As the youngest of America's five Services, our battle traditions are less than a century old. Yet we are heirs to a proud legacy of leading by example, from the front, assuming the full measure of risk and responsibility. This heritage has been forged by airpower's early pioneers; by the first air combat heroes of Lafayette's Escadrille; by the Tuskegee Airmen who racked up an impressive combat record against overwhelming odds, fighting both the Nazis abroad and racial prejudice at home; by pilots and navigators who flew into harm's way in two World Wars, Korea, Vietnam, Iraq, Yugoslavia, Afghanistan--and Iraq again; by astronauts who blasted into space and walked on the moon; by crews of HH-3 Jolly Green Giant rescue helicopters who risked their lives so others might live; by prisoners of war who continued to fight from a prison cell; and many, many others.
Airmen fly and fight in inherently dangerous domains. Schweinfurt and Ploesti are our Iwo Jima and Omaha Beach--though we were in those fights, too. Than Hoa Bridge and the Hanoi Hilton are our Khe Sanh and Ia Drang Valley--though we were over those battlegrounds as well. This heritage obligates us to honor the sacrifice by recommitting ourselves to the common touchstone of warrior virtues and a single, unifying purpose: fly, fight, win.
Airmen are America's cross-dimensional, global maneuver force. The power that we wield is at once tactical, operational, and strategic. We are indeed democracy's sword and shield--its guardians and avengers. America's Airmen are ever faithful to an ethos that unifies warriors across centuries and warfighting domains. At this time of war, America could ask no more and no less from its youngest Service.
History shows that military advantage is fleeting. In the wake of Operation Desert Storm, America's global reach and global power were the sole arbiter of world affairs. A Pax Americana replaced the Cold War nuclear standoff, until that deadly September 2001 morning when 3,000 people were killed on American soil.

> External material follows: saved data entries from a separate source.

/-- Read after write of one register, by value. -/
theorem State.toNat_readV_writeV (s : State) (x r : Reg) (b : Byte) :
    ((s.writeV x b).readV r).toNat = if r = x then b.toNat else (s.readV r).toNat := by
  rw [State.readV_writeV, apply_ite BitVec.toNat]

/-- Read after write of one register, bit by bit. -/
theorem State.getLsbD_readV_writeV (s : State) (x r : Reg) (b : Byte) (k : Nat) :
    ((s.writeV x b).readV r).getLsbD k = if r = x then b.getLsbD k else (s.readV r).getLsbD k := by
  rw [State.readV_writeV, apply_ite (BitVec.getLsbD · k)]

/-- Settles O30: each form is one register write, of `NN` and of a sum whose value is taken modulo 256. -/
theorem immediateLoadAndAdd : Obligations.ImmediateLoadAndAdd := by
  unfold Obligations.ImmediateLoadAndAdd
  intro x nn s
  constructor
  · exact ⟨_, exec_ldImm x nn s, s.writeV_eq x _, fun r => s.readV_writeV x r nn⟩
  · refine ⟨_, exec_addImm x nn s, s.writeV_eq x _, fun r => ?_⟩
    rw [State.toNat_readV_writeV, BitVec.toNat_add]

/-- Settles O31: each form is one register write, and each logic operation acts on every bit by itself. -/
theorem moveAndLogic : Obligations.MoveAndLogic := by
  unfold Obligations.MoveAndLogic
  intro x y s
  refine ⟨?move, ?or, ?and, ?xor⟩
  case move => exact ⟨_, exec_ldReg x y s, s.writeV_eq x _, fun r => s.readV_writeV x r _⟩
  case or =>
    refine ⟨_, exec_orReg x y s, s.writeV_eq x _, fun r k => ?_⟩
    rw [State.getLsbD_readV_writeV, BitVec.getLsbD_or]
  case and =>
    refine ⟨_, exec_andReg x y s, s.writeV_eq x _, fun r k => ?_⟩
    rw [State.getLsbD_readV_writeV, BitVec.getLsbD_and]
  case xor =>
    refine ⟨_, exec_xorReg x y s, s.writeV_eq x _, fun r k => ?_⟩
    rw [State.getLsbD_readV_writeV, BitVec.getLsbD_xor]

end Sys2Proof.Machine

namespace Sys2Proof.Machine

/-! ### Writes of the index register (R170, R172) -/

/-- R170: `ANNN` is one record update of `i`. -/
theorem exec_ldI (nnn : Addr12) (s : State) : exec (.ldI nnn) s = .next { s with i := zextAddr nnn } := rfl

/-- R172: `FX29` is one record update of `i`. -/
theorem exec_ldF (x : Reg) (s : State) :
    exec (.ldF x) s = .next { s with i := s.glyphAddress (s.readV x) } := rfl

/-- R172: a glyph starts in `FONT_BASE .. FONT_BASE + 75`, since a nibble is at most 15. -/
theorem State.glyphAddress_range (s : State) (b : Byte) :
    s.mem.font.base.val ≤ (s.glyphAddress b).toNat ∧
      (s.glyphAddress b).toNat ≤ s.mem.font.base.val + 75 := by
  have hnibble : b.toNat % 16 < 16 := Nat.mod_lt _ (by decide)
  rw [State.toNat_glyphAddress]
  omega

/-- Settles O36: the load writes `i` alone, and zero extension keeps the value of `NNN`. -/
theorem loadIndex : Obligations.LoadIndex := by
  unfold Obligations.LoadIndex
  intro nnn s
  exact ⟨_, exec_ldI nnn s, rfl, toNat_zextAddr nnn⟩

/-- Settles O38: `FX29` writes `i` alone, with the address of the glyph of the low nibble of `V[X]`. -/
theorem fontAddressOfLowNibble : Obligations.FontAddressOfLowNibble := by
  unfold Obligations.FontAddressOfLowNibble
  intro x s
  exact ⟨_, exec_ldF x s, rfl, s.toNat_glyphAddress _, s.glyphAddress_range _⟩

end Sys2Proof.Machine

namespace Sys2Proof.Machine

/-! ### Clear (R191) -/

/-- R191: `00E0` is one record update of `disp`. -/
theorem exec_cls (s : State) : exec .cls s = .next { s with disp := blankDisplay } := rfl

/-- Settles O44: clearing writes `disp` alone, with the display whose cells all read 0. -/
theorem clearBlanksTheDisplay : Obligations.ClearBlanksTheDisplay := by
  unfold Obligations.ClearBlanksTheDisplay
  intro s
  exact ⟨_, exec_cls s, rfl, cellAt_blankDisplay⟩

end Sys2Proof.Machine

namespace Sys2Proof.Machine

/-! ### Timer access (R212, R214, R215) -/

/-- R212: `FX07` is one register write of `DT`. -/
theorem exec_ldVxDT (x : Reg) (s : State) : exec (.ldVxDT x) s = .next (s.writeV x s.dt) := rfl

/-- R214: `FX15` is one record update of `dt`. -/
theorem exec_ldDT (x : Reg) (s : State) : exec (.ldDT x) s = .next { s with dt := s.readV x } := rfl

/-- R215: `FX18` is one record update of `st`; the environment's count of beeps is not touched. -/
theorem exec_ldST (x : Reg) (s : State) : exec (.ldST x) s = .next { s with st := s.readV x } := rfl

/-- Settles O48: `FX07` is one register write, framed by `writeV_eq` and read back by `readV_writeV`; `FX15` and `FX18`
are one record update each. -/
theorem timerAccess : Obligations.TimerAccess := by
  unfold Obligations.TimerAccess
  intro x s
  refine ⟨?readDelay, exec_ldDT x s, exec_ldST x s⟩
  case readDelay => exact ⟨_, exec_ldVxDT x s, s.writeV_eq x _, fun r => s.readV_writeV x r _⟩

end Sys2Proof.Machine

namespace Sys2Proof

/-! ### Masked words (R95)

Each mask of the opcode map keeps whole fields of a word and clears the others, so a masked word is the encoding of the
fields it keeps. -/

/-- `&&&` acts on the four nibbles of a word one by one. -/
theorem encodeXYN_and (op p : Nibble) (x x' y y' : Reg) (n n' : Nibble) :
    encodeXYN op x y n &&& encodeXYN p x' y' n' = encodeXYN (op &&& p) (x &&& x') (y &&& y') (n &&& n') := by
  unfold encodeXYN
  rw [BitVec.and_append, BitVec.and_append, BitVec.and_append]

/-- A mask of whole nibbles, each of them kept or cleared. -/
theorem and_encodeXYN (w : Word) (p : Nibble) (x y : Reg) (n : Nibble) :
    w &&& encodeXYN p x y n = encodeXYN (opField w &&& p) (xField w &&& x) (yField w &&& y) (nField w &&& n) := by
  rw [← encodeXYN_and, encodeXYN_fields]

theorem and_opMask (w : Word) : w &&& 0xF000 = encodeXYN (opField w) 0 0 0 :=
  calc w &&& 0xF000
    _ = w &&& encodeXYN (BitVec.allOnes 4) 0 0 0 := rfl
    _ = encodeXYN (opField w) 0 0 0 := by
      simp only [and_encodeXYN, BitVec.and_allOnes, BitVec.ofNat_eq_ofNat, BitVec.and_zero]

theorem and_opNMask (w : Word) : w &&& 0xF00F = encodeXYN (opField w) 0 0 (nField w) :=
  calc w &&& 0xF00F
    _ = w &&& encodeXYN (BitVec.allOnes 4) 0 0 (BitVec.allOnes 4) := rfl
    _ = encodeXYN (opField w) 0 0 (nField w) := by
      simp only [and_encodeXYN, BitVec.and_allOnes, BitVec.ofNat_eq_ofNat, BitVec.and_zero]

theorem and_opNNMask (w : Word) : w &&& 0xF0FF = encodeXNN (opField w) 0 (nnField w) :=
  calc w &&& 0xF0FF
    _ = w &&& encodeXYN (BitVec.allOnes 4) 0 (BitVec.allOnes 4) (BitVec.allOnes 4) := rfl
    _ = encodeXYN (opField w) 0 (yField w) (nField w) := by
      simp only [and_encodeXYN, BitVec.and_allOnes, BitVec.ofNat_eq_ofNat, BitVec.and_zero]
    _ = encodeXNN (opField w) 0 (nnField w) := by rw [encodeXYN_eq, nnField_append]

theorem and_fullMask (w : Word) : w &&& 0xFFFF = encodeNNN (opField w) (nnnField w) := by
  rw [encodeNNN_fields]
  exact BitVec.and_allOnes

/-! ### A word that decodes matches a row (R95, R96) -/

theorem recognized_iff (w : Word) : recognized w = true ↔ ∃ row ∈ opcodeRows, w &&& row.mask = row.value := by
  simp [recognized, OpcodeRow.applies]

/-- A word matches a row when the row's mask leaves the row's value of it. -/
theorem recognized_of_row {w mask value : Word} (hmask : w &&& mask = value) (hrow : ⟨mask, value⟩ ∈ opcodeRows) :
    recognized w = true := (recognized_iff w).2 ⟨_, hrow, hmask⟩

/-- Family 0 decodes the words of rows 1 and 2 only. -/
theorem row_mem_of_decodeFixed {nnn : Addr12} {i : Instr} (h : decodeFixed nnn = some i) :
    ⟨0xFFFF, encodeNNN 0x0 nnn⟩ ∈ opcodeRows := by
  unfold decodeFixed at h
  split_ifs at h with hnnn hnnn <;> (subst hnnn; decide)

/-- Family 8 decodes the low nibbles of rows 10 to 18 only. -/
theorem row_mem_of_decodeAlu {x y : Reg} {n : Nibble} {i : Instr} (h : decodeAlu x y n = some i) :
    ⟨0xF00F, encodeXYN 0x8 0 0 n⟩ ∈ opcodeRows := by
  unfold decodeAlu at h
  split_ifs at h with hn hn hn hn hn hn hn hn hn <;> (subst hn; decide)

/-- Family E decodes the low bytes of rows 24 and 25 only. -/
theorem row_mem_of_decodeKeySkip {x : Reg} {nn : Byte} {i : Instr} (h : decodeKeySkip x nn = some i) :
    ⟨0xF0FF, encodeXNN 0xE 0 nn⟩ ∈ opcodeRows := by
  unfold decodeKeySkip at h
  split_ifs at h with hnn hnn <;> (subst hnn; decide)

/-- Family F decodes the low bytes of rows 26 to 34 only. -/
theorem row_mem_of_decodeMisc {x : Reg} {nn : Byte} {i : Instr} (h : decodeMisc x nn = some i) :
    ⟨0xF0FF, encodeXNN 0xF 0 nn⟩ ∈ opcodeRows := by
  unfold decodeMisc at h
  split_ifs at h with hnn hnn hnn hnn hnn hnn hnn hnn hnn <;> (subst hnn; decide)

/-! #### The decoder on the families whose rows ask for more than `OP` (R95) -/

theorem decodeWord_family0 {w : Word} (hop : opField w = 0x0) : decodeWord w = decodeFixed (nnnField w) := by
  simp [decodeWord, hop]

theorem decodeWord_family5 {w : Word} (hop : opField w = 0x5) :
    decodeWord w = if nField w = 0x0 then some (.seReg (xField w) (yField w)) else none := by
  simp [decodeWord, hop]

theorem decodeWord_family8 {w : Word} (hop : opField w = 0x8) :
    decodeWord w = decodeAlu (xField w) (yField w) (nField w) := by
  simp [decodeWord, hop]

theorem decodeWord_family9 {w : Word} (hop : opField w = 0x9) :
    decodeWord w = if nField w = 0x0 then some (.sneReg (xField w) (yField w)) else none := by
  simp [decodeWord, hop]

theorem decodeWord_familyE {w : Word} (hop : opField w = 0xE) :
    decodeWord w = decodeKeySkip (xField w) (nnField w) := by
  simp [decodeWord, hop]

theorem decodeWord_familyF {w : Word} (hop : opField w = 0xF) :
    decodeWord w = decodeMisc (xField w) (nnField w) := by
  simp [decodeWord, hop]

/-- The six families without a row that asks for `OP` alone. -/
theorem opField_of_no_family_row : ∀ op : Nibble, ⟨0xF000, encodeXYN op 0 0 0⟩ ∉ opcodeRows →
    op = 0x0 ∨ op = 0x5 ∨ op = 0x8 ∨ op = 0x9 ∨ op = 0xE ∨ op = 0xF := by decide

/-- A word that decodes matches the row of its family or, in a family without one, that of its low field. -/
theorem recognized_of_decodeWord {w : Word} {i : Instr} (h : decodeWord w = some i) : recognized w = true := by
  by_cases hfamily : ⟨0xF000, encodeXYN (opField w) 0 0 0⟩ ∈ opcodeRows
  · exact recognized_of_row (and_opMask w) hfamily
  rcases opField_of_no_family_row _ hfamily with hop | hop | hop | hop | hop | hop
  · rw [decodeWord_family0 hop] at h
    exact recognized_of_row (and_fullMask w) (hop ▸ row_mem_of_decodeFixed h)
  · rw [decodeWord_family5 hop, Option.ite_none_right_eq_some] at h
    obtain ⟨hn, -⟩ := h
    exact recognized_of_row (and_opNMask w) (by rw [hop, hn]; decide)
  · rw [decodeWord_family8 hop] at h
    exact recognized_of_row (and_opNMask w) (hop ▸ row_mem_of_decodeAlu h)
  · rw [decodeWord_family9 hop, Option.ite_none_right_eq_some] at h
    obtain ⟨hn, -⟩ := h
    exact recognized_of_row (and_opNMask w) (by rw [hop, hn]; decide)
  · rw [decodeWord_familyE hop] at h
    exact recognized_of_row (and_opNNMask w) (hop ▸ row_mem_of_decodeKeySkip h)
  · rw [decodeWord_familyF hop] at h
    exact recognized_of_row (and_opNNMask w) (hop ▸ row_mem_of_decodeMisc h)

/-- The decoder rejects every word that matches no row (R96, R100). -/
theorem decodeWord_eq_none {w : Word} (hnorow : ∀ row ∈ opcodeRows, w &&& row.mask ≠ row.value) :
    decodeWord w = none := by
  refine Option.eq_none_iff_forall_ne_some.2 fun i hi => ?_
  obtain ⟨row, hmem, hmatch⟩ := (recognized_iff w).1 (recognized_of_decodeWord hi)
  exact hnorow row hmem hmatch

end Sys2Proof

namespace Sys2Proof.Machine

/-! ### Unrecognized words (R230) -/

/-- A Step whose word does not decode leaves the advanced state (R230). -/
theorem stepOp_unrecognized {s : State} (hr : s.status = .running) (hf : s.fetchable = true)
    (hd : decodeWord s.fetchWord = none) (r : Option Byte) : stepOp r s = .next (s.sampleRnd r).advance := by
  rw [stepOp_running hr, if_pos hf, executeWord, hd, execUnrecognized]

/-- Settles O9: no row matches, so the decoder rejects the word, and the Step leaves the advanced state. -/
theorem unrecognizedWordsAreNoOps : Obligations.UnrecognizedWordsAreNoOps := by
  unfold Obligations.UnrecognizedWordsAreNoOps
  intro r s hrun hpc hnorow
  rw [stepOp_unrecognized hrun (s.fetchable_iff.2 hpc) (decodeWord_eq_none hnorow)]
  rfl

end Sys2Proof.Machine

namespace Sys2Proof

That very day, the U.S. Air Force spread its wings over America's cities in an extraordinary operation aptly named Noble Eagle. The Air Force continues to provide this combat air patrol with about 100 aircraft committed daily, all while serving as the Nation's ultimate nuclear backstop, acting as its global eyes and ears, and flying and fighting in Iraq and Afghanistan. In these theaters, Air Force precision targeting kills insurgent leaders, saving American and coalition lives; airlift transports troops and supplies, removing 3,500 convoys and some 8,600 people per month off deadly roads; aeromedical evacuation accounts for the highest survival rate (97 percent) of any conflict in history; space-based capabilities provide precise global timing and navigation, weather, and secure communications indispensable to all operations; and other intelligence, surveillance, and reconnaissance assets find and track enemies, enabling precise targeting and near-real-time assessment of effects.